Section 15(c)(3) of the Securities Exchange Act of 1934 (Exchange Act), and Rule 15c3-3 thereunder, known as the Customer Protection Rule, requires broker-dealers to safeguard the cash and securities of their customers so that customer assets can be promptly returned if the firm fails. In order to do so, a broker-dealer is required to periodically calculate the net amount of cash it owes its customers, and deposit that amount into a segregated bank account known as the Reserve Account.

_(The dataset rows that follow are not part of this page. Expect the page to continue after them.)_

/-- The state with the granules that meet a range marked. -/
def State.mark (s : State) (a n : Nat) : State := { s with marks := (granules a n).foldl (fun m g => sins g m) s.marks }

/-- The state with a granule's mark cleared. -/
def State.unmark (s : State) (g : Nat) : State := { s with marks := sdel g s.marks }

/-- The objects whose guarded bytes a write by another path overwrites are noted (R138, R239, R391; log entry 11). -/
def State.taint (s : State) (a n : Nat) : State :=
  let hit := s.objects.filter fun o => decide (o.base < a + n) && decide (a < o.base + o.size)
  { s with tainted := hit.foldl (fun t o => sins o.obj t) s.tainted }

/-- Bytes of an object guarded from now on. -/
def State.guardBytes (s : State) (obj base size : Nat) : State := { s with objects := ⟨obj, base, size⟩ :: s.objects }

/-- An object that is guarded no more. -/
def State.unguard (s : State) (obj : Nat) : State :=
  { s with objects := s.objects.filter (·.obj != obj), tainted := sdel obj s.tainted }

/-- The delta entries of a home slice with an amount added for a leaf (R394), a new entry opened when there is none. -/
def addDelta (now : Nat) (leaf amount : Nat) : List Delta → List Delta
  | [] => [⟨leaf, amount % 2 ^ 64, now⟩]
  | d :: r => if d.leaf = leaf then { d with delta := (d.delta + amount) % 2 ^ 64 } :: r else d :: addDelta now leaf amount r

/-- A roll-up sent to a node (R394), which it reaches within 256 clocks (R395). -/
def State.rollup (s : State) (node delta : Nat) : State :=
  { (s.push (.ctRollup s.nextId)) with
    rollups := tset s.rollups s.nextId ⟨node, delta, s.clk + 256, []⟩, nextId := s.nextId + 1 }

/-- A delta entry flushed (R394): its delta sets out to the leaf. -/
def State.flushDelta (s : State) (h leaf : Nat) : State :=
  match (s.home h).deltas.find? fun d => d.leaf == leaf with
  | some d => (s.modHome h fun x => { x with deltas := x.deltas.filter fun e => e.leaf != leaf }).rollup leaf d.delta
  | none => s

/-- A bump of a leaf at the home slice of a written address (R393, R394). A slice holds 512 delta entries and flushes
its oldest when none is free; an entry is flushed when L2H_CTLAG ticks have passed. -/
def State.bumpAt (s : State) (h leaf amount : Nat) : State :=
  let x := s.home h
  let d := h / 64
  let isNew := !(x.deltas.any fun e => e.leaf == leaf)
  let s := if isNew && decide (512 ≤ x.deltas.length) then
      match x.deltas with
      | e :: _ => s.flushDelta h e.leaf
      | [] => s
    else s
  let s := s.modHome h fun x => { x with deltas := addDelta (s.ticks d) leaf amount x.deltas }
  if isNew then s.later ⟨s.ticks d + max 100 (s.die d).ctlag.toNat, some d, .ctDeltaFlush h leaf⟩ else s

/-- The leaf that enrols a local address (R392). -/
def State.leafOf (s : State) (k : Nat) : Option Nat :=
  (s.enrols.find? fun e => e.die == s.memDie k && decide (e.base ≤ k) && decide (k < e.base + e.size)).map (·.leaf)

/-- The bump a write at an address makes (R393): none outside enrolled local memory. -/
def State.bump (s : State) (k amount : Nat) : State :=
  if isLocal k then
    match s.leafOf k with
    | some leaf => s.bumpAt (s.homeOf k) leaf amount
    | none => s
  else s

/-- The per-lane load cache's copies updated by a store of the same core (R168); a copy under another key is dropped
(R171). -/
def lcacheStore (t : Table CacheLine) (key a : Nat) (bs : List Byte) : Table CacheLine :=
  match tget t (a / 128) with
  | some line =>
    if line.key = key then
      tset t (a / 128) ⟨key, line.bytes.take (a % 128) ++ bs ++ line.bytes.drop (a % 128 + bs.length)⟩
    else tdel t (a / 128)
  | none => t

/-- A range meets what a crew's spill area holds. -/
def Crew.spillMeets (c : Crew) (a n : Nat) : Bool :=
  c.spillSegs.any fun p => decide (p.1.pa < a + n) && decide (a < p.1.pa + p.2)

/-- The crews whose spilled registers and links a write overwrites (R36). -/
def State.spillHit (s : State) (a n : Nat) : State :=
  if s.crews.any fun e => e.2.spillMeets a n then
    { s with crews := tmap s.crews fun _ c => if c.spillMeets a n then { c with spillLost := true } else c }
  else s

/-- The gangs whose monitor is armed on a line that a range meets (R199). -/
def State.monitorHit (s : State) (a n : Nat) : State :=
  s.pushAll (s.crews.flatMap fun e => (e.2.present.filterMap fun j =>
    match (e.2.slice j).wait with
    | .waita w => if w.armed && decide (w.loc.pa / 128 * 128 < a + n) && decide (a < w.loc.pa / 128 * 128 + 128)
        then some (Event.waitaMonitorWake e.1 j) else none
    | _ => none))

/-- The signed dependence counter of the task node at a place (R135). -/
def State.depcount (s : State) (pa : Nat) : Int := signedOf 32 (memNat s.mem (pa + 116) 4)

/-- The monitor of a queue wakes the firmware (R148): a node is linked under it, has become ready, or has ended. -/
def State.wakeQueue (s : State) (q : Nat) : State :=
  { s with queues := s.queues.map fun e => if e.node = q then { e with woken := true } else e }

/-- Task nodes whose counter a write has brought to 0 or below are ready from then on (R146), which wakes their queues. -/
def State.taskHit (s : State) (a n : Nat) : State :=
  if s.nodes.any fun e => e.2.kind == 5 && decide (e.1 + 116 < a + n) && decide (a < e.1 + 120) then
    let hit := s.nodes.filter fun e => e.2.kind == 5 && !e.2.ready && decide (s.depcount e.1 ≤ 0)
    hit.foldl (fun s e => ({ s with nodes := tset s.nodes e.1 { e.2 with ready := true } }).wakeQueue e.2.parent) s
  else s

/-- A scrub read of a granule that meets a range has found an error and its write is still to come (R346). -/
def State.scrubbed (s : State) (a n : Nat) (p : ScrubFound → Bool) : Bool :=
  s.dies.any fun e => match e.2.scrub with
    | some (g, f) => p f && (granules a n).contains g
    | none => false

/-- The scrubber's write to a granule that meets a range is cancelled (R346). -/
def State.cancelScrub (s : State) (a n : Nat) : State :=
  if s.scrubbed a n fun _ => true then
    { s with dies := tmap s.dies fun _ d => match d.scrub with
        | some (g, _) => if (granules a n).contains g then { d with scrub := none } else d
        | none => d }
  else s

/-- An uncorrectable error of a granule found by a read of HBM4E (R344, R347): the mark, and its log. -/
def State.errorMark (s : State) (g : Nat) : State :=
  { (s.modDie (s.memDie (32 * g)) fun d =>
      { d with lastgran := BitVec.ofNat 32 (bits (s.dieAddr (32 * g)) 37 6), marked := BitVec.ofNat 16 (min 0xFFFF (d.marked.toNat + 1)) })
    with marks := sins g s.marks }

/-- The granules that a write covers in part and in which the scrubber has found an uncorrectable error (R346). -/
def State.mergeBad (s : State) (a n : Nat) : List Nat :=
  s.dies.filterMap fun e => match e.2.scrub with
    | some (g, .uncorrectable) =>
      if (granules a n).contains g && !(decide (a ≤ 32 * g) && decide (32 * g + 32 ≤ a + n)) then some g else none
    | _ => none

/-- A write of part of a granule reaches the controller (R346): it cancels the scrubber's mark, and the read that merges it
finds the same error. -/
def State.mergeRead (s : State) (a n : Nat) : State :=
  match s.mergeBad a n with
  | [] => s
  | bad => bad.foldl State.errorMark (s.cancelScrub a n)

/-- A partial write to a marked granule dropped, and counted at its home (R180). -/
def State.dropWrite (s : State) (pa : Nat) : State :=
  if isLocal pa then s.modHome (s.homeOf pa) fun h => { h with pwdrop := min 0x3FFF (h.pwdrop + 1) } else s

/-- Bytes put in memory, and what watches them told. -/
def State.put (s : State) (a : Nat) (bs : List Byte) : State :=
  ((({ (s.spillHit a bs.length) with mem := memWrite s.mem a bs }).cancelScrub a bs.length).taskHit a bs.length).monitorHit
    a bs.length

/-- A byte string cut at granules: the granule, the first byte and the bytes of each part. -/
def cutGranules (a : Nat) (bs : List Byte) : List (Nat × Nat × List Byte) :=
  (granules a bs.length).map fun g =>
    let lo := max a (32 * g)
    (g, lo, (bs.drop (lo - a)).take (min (a + bs.length) (32 * g + 32) - lo))

/-- The marks of the granules that a write covers whole are cleared (R180, R257). -/
def State.unmarkWhole (s : State) (a n : Nat) : State :=
  { s with marks := s.marks.filter fun g => !(decide (a ≤ 32 * g) && decide (32 * g + 32 ≤ a + n)) }

/-- Bytes written by the unit that keeps the object they belong to: no bump, and no change by another path. Granules that they
cover whole are marked no more (R257); the controller drops a part of a granule whose merge read finds an error (R346). -/
def State.hwPoke (s : State) (a : Nat) (bs : List Byte) : State :=
  match s.mergeBad a bs.length with
  | [] => (s.put a bs).unmarkWhole a bs.length
  | bad => (cutGranules a bs).foldl (fun (s : State) p =>
      if bad.contains p.1 then s.dropWrite p.2.1 else (s.put p.2.1 p.2.2).unmarkWhole p.2.1 p.2.2.length) (s.mergeRead a bs.length)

According to the SEC’s Order, between September 2014 and January 2015, Wedbush’s weekly calculations to determine the net amount that should have been deposited into the Reserve Account included a significant error, resulting in weekly Reserve Account deficiencies ranging from approximately $10 million to $193 million. When the error was uncovered, Wedbush was required to immediately deposit an additional $133 million into its Reserve Account, which created a significant liquidity challenge for Wedbush. Wedbush’s failure to properly fund its Reserve Account also caused it to violate certain recordkeeping and reporting requirements, because it included inaccurate information in its Financial and Operational Combined Uniform Single Reports (FOCUS Reports).

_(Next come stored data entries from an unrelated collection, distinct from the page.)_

/-- An update by an engine, a deferred arrival or a peer (R237, R243): discarded when the object is no longer valid; a
mark that the level reads is contained (R345). None: undefined. -/
def State.barUpdate (s : State) (u : BarUpd) : Option State :=
  if isPeer u.pa then some (s.ask u.die (Issuer.hardware u.ctx) (.update u.block) u.va u.pa 64 (.barrier u.arrive u.bytes u.poison))
  else match s.barSee u.pa with
    | .mark => some (s.contain 4 (some u.block) (some u.ctx))
    | .undefined => none
    | .ok o => if o.valid then s.barApply u.pa o u.arrive u.bytes u.poison else some s

/-- A step that answers undefined where there is no state. -/
def orUndefined : Option State → Res
  | some s => .next s
  | none => .fault .barrierUndefined

/-- BARRIER_UPDATE (R237, R243). -/
def execBarrierUpdate (s : State) : Res :=
  match s.ev with
  | some (.barrierUpdate u) => orUndefined (s.barUpdate u)
  | _ => .fault .noGang

/-- A deferred arrival can be made (R224, R249, R250): its covered copies have completed, and the accesses that its slices
made before the BARRD have been performed. -/
def State.arrivalDue (s : State) (k : Nat) (d : Deferred) : Bool :=
  d.copies.isEmpty && !s.owed k (d.covers.map (·.1)) d.born true

/-- DEFERRED_ARRIVAL (R250): the crew's oldest deferred arrival that can be made is made, and the poisoned records it covers
retire (R280). -/
def execDeferredArrival (s : State) : Res :=
  match s.ev with
  | some (.deferredArrival k) =>
    match tget s.crews k with
    | some c =>
      match c.deferred.find? fun d => s.arrivalDue k d with
      | some d =>
        let poison := d.covers.any fun e => (c.slice e.1).batch.poisonedBy e.2
        let c1 := d.covers.foldl (fun (c : Crew) e => c.modSlice e.1 fun sl => { sl with batch := sl.batch.retire e.2 }) c
        let s1 := s.setCrew k { c1 with deferred := c.deferred.erase d }
        orUndefined ((s1.barUpdate ⟨dieOfCore c.core, d.pa, d.va, true, d.bytes.toInt, poison, c.block, s.ctxOf c⟩).map
          fun s => s.pushAll (s.crewSteps k))
      | none => .next s
    | none => .next s
  | _ => .fault .noGang

/-! ### The checks of a barrier instruction (R246) -/

/-- The issuer lies within a barrier's scope, taken relative to the slice that executed BINIT (R208, R242). -/
def State.inScope (s : State) (c : Crew) (b : Bar) (scope : Nat) : Bool :=
  let cl := ((tget s.blocks c.block).map (·.cluster)).getD 0
  match scope with
  | 0 => c.block == b.block
  | 1 => cl == b.cluster
  | 2 => dieOfCore c.core == dieOfCore b.core
  | 3 => !s.pkg.split || dieOfCore c.core == dieOfCore b.core
  | _ => true

/-- What a peer answered the barrier instruction that this gang issues again. -/
def Issue.answer (x : Issue) : Option Resp := tget x.s.answers (8 * x.k + x.js.headD 0)

/-- A barrier instruction on a peer's object (R455): the first issue sends the request and waits; when the answer has come
the instruction issues again and goes on with it. It is not ready while its slice holds a ticket of the page (R376). -/
def Issue.peerBarrier (x : Issue) (va : Dword) (pa : Nat) (kind : PeerKind) (body : State → List Byte → Res) : Res :=
  let s := { x.s with answers := tdel x.s.answers (8 * x.k + x.js.headD 0) }
  let fail := fun (cause : Cause) =>
    (.next (s.takeTrap x.k x.js cause x.act 0 ((lanesOf x.act).map fun l => (l, va)) 0) : Res)
  match x.answer with
  | none =>
    if x.ticketed ((lanesOf x.act).map fun l => (l, ⟨pa, 0⟩)) then x.stall
    else
    let s := x.s.setCrew x.k (x.park x.c fun _ => .peerBar)
    .next (s.ask (dieOfCore x.c.core) (x.issuer x.actors) (.barrier x.k (x.js.headD 0)) va pa 64 kind)
  | some (.data bs _) => body s bs
  | some .done => body s []
  | some .protect => fail .protect
  | some .revoked => fail .revoked
  | some .illegal => .next (s.takeTrap x.k x.js .illegal x.live 0 [] 0)
  | some .unsupported => fail .protect
  | some .dropped => body s []
  | some .refused => fail .protect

The SEC’s order instituting a settled administrative and cease-and-desist proceeding finds that Wedbush violated Section 15(c)(3) of the Exchange Act and Rule 15c3-3 thereunder, and Section 17(a)(1) of the Exchange Act and Rule 17a-5(a) thereunder. Without admitting or denying the SEC’s findings, Wedbush consented to a cease-and-desist order, a censure, disgorgement and prejudgment interest of $304,197, and a civil penalty of $1,000,000. In addition, Wedbush has undertaken to hire an independent compliance consultant to review the firm’s controls and procedures, corporate governance, and culture of compliance related to several broad areas, including the Customer Protection and Net Capital Rules, liquidity, the opening of certain types of new accounts, internal audit, and risk management. In a related matter, Wedbush also agreed to pay a $1,500,000 fine to the Financial Industry Regulatory Authority.

The SEC’s investigation was conducted by Sara Kalin and Marc Blau of the Los Angeles Regional Office. The SEC examination that led to the investigation was conducted by Thomas Martinsen, Kent Woo, and Cindy Eson. The SEC appreciates the assistance of the Financial Industry Regulatory Authority.